The average annual temperature in Ponferrada is 19 °C during the day and 7 °C at night. During the coldest month, January, the average temperature is 10 °C during the day and 1 °C at night. In the warmest month, July, the average temperature is 30 °C during the day and 14 °C at night.

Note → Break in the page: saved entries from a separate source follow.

-- ==== Sys2Proof/Laws/Operands.lean ====
section
/-! SUPPORT. What the addressing-mode resolver and Write-Back can do, once each: a source routine completes exactly where `srcValue` has a
value, a destination routine where `dstLoc` has a location, a write where `canWrite` allows it; and what each leaves. -/

namespace Sys2Proof.Machine

/-! ### Source routines (40_pipeline.md R128–R137) -/

theorem regAfterSrc_of_not_inc {ctx : Ctx} {s : State} {src : Src} (h : ∀ r, src ≠ .inc r) (r : Reg) :
    regAfterSrc ctx s src r = s.readReg r := by
  simp [regAfterSrc, h r]

theorem sourceAt_ok {ctx : Ctx} {ea c : Word} {s : State} {v : Word} (h : valueAt s ctx.width ea = some v) :
    sourceAt ctx ea c s = .ok ⟨v, .mem ea, c⟩ (s.note (.memRead ea ctx.width v)) := by
  simp [sourceAt, memRead_ok h]

theorem sourceAt_none {ctx : Ctx} {ea c : Word} {s : State} (h : valueAt s ctx.width ea = none) :
    ∃ e, sourceAt ctx ea c s = .raise e s := by
  obtain ⟨e, he⟩ := memRead_none h
  exact ⟨e, by simp [sourceAt, he]⟩

/-- SR has a bit that the host stored exactly where it is not legal. -/
theorem hasHostBits_iff (s : State) : hasHostBits s.params s.sr = true ↔ ¬srLegal s := by
  simp [hasHostBits, srLegal]

theorem operandValue_legal {ctx : Ctx} {s : State} {r : Reg} (h : r = .sr → srLegal s) :
    operandValue ctx s r = some (trunc ctx.width (operandReg ctx s r)) := by
  rw [operandValue, if_neg]
  exact fun ⟨hr, hb⟩ => (hasHostBits_iff s).1 hb (h hr)

/-- The read of an SR that the host left illegal raises. -/
theorem readOperandReg_illegal {ctx : Ctx} {s : State} (h : ¬srLegal s) :
    readOperandReg ctx .sr s = .raise (.unknown .srUnimplementedBits) s := by
  rw [readOperandReg, if_pos ⟨rfl, (hasHostBits_iff s).2 h⟩]

theorem srcValue_reg (ctx : Ctx) (s : State) (r : Reg) : srcValue ctx s (.reg r) = operandValue ctx s r := rfl

theorem readOperandReg_ok {ctx : Ctx} {s : State} {r : Reg} {v : Word} (h : operandValue ctx s r = some v) :
    ∃ t, readOperandReg ctx r s = .ok v t ∧ Quiet s t ∧ ∀ q, t.readReg q = s.readReg q := by
  unfold operandValue at h
  split at h
  · cases h
  · rename_i hs
    cases h
    exact ⟨_, by rw [readOperandReg, if_neg hs], quiet_noteRead _ _ _, fun q => readReg_note ..⟩

theorem readOperandReg_none {ctx : Ctx} {s : State} {r : Reg} (h : operandValue ctx s r = none) :
    ∃ e, readOperandReg ctx r s = .raise e s := by
  unfold operandValue at h
  split at h
  · rename_i hs
    exact ⟨_, by rw [readOperandReg, if_pos hs]⟩
  · cases h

During the winter, temperatures generally vary between 5 and 15 C during the day and between -2 and 5 C at night. Nights below freezing are very common during this period. Snowfall occurs almost every year with an average of 4-5 snow days every winter, although heavy snowfalls are uncommon in the city.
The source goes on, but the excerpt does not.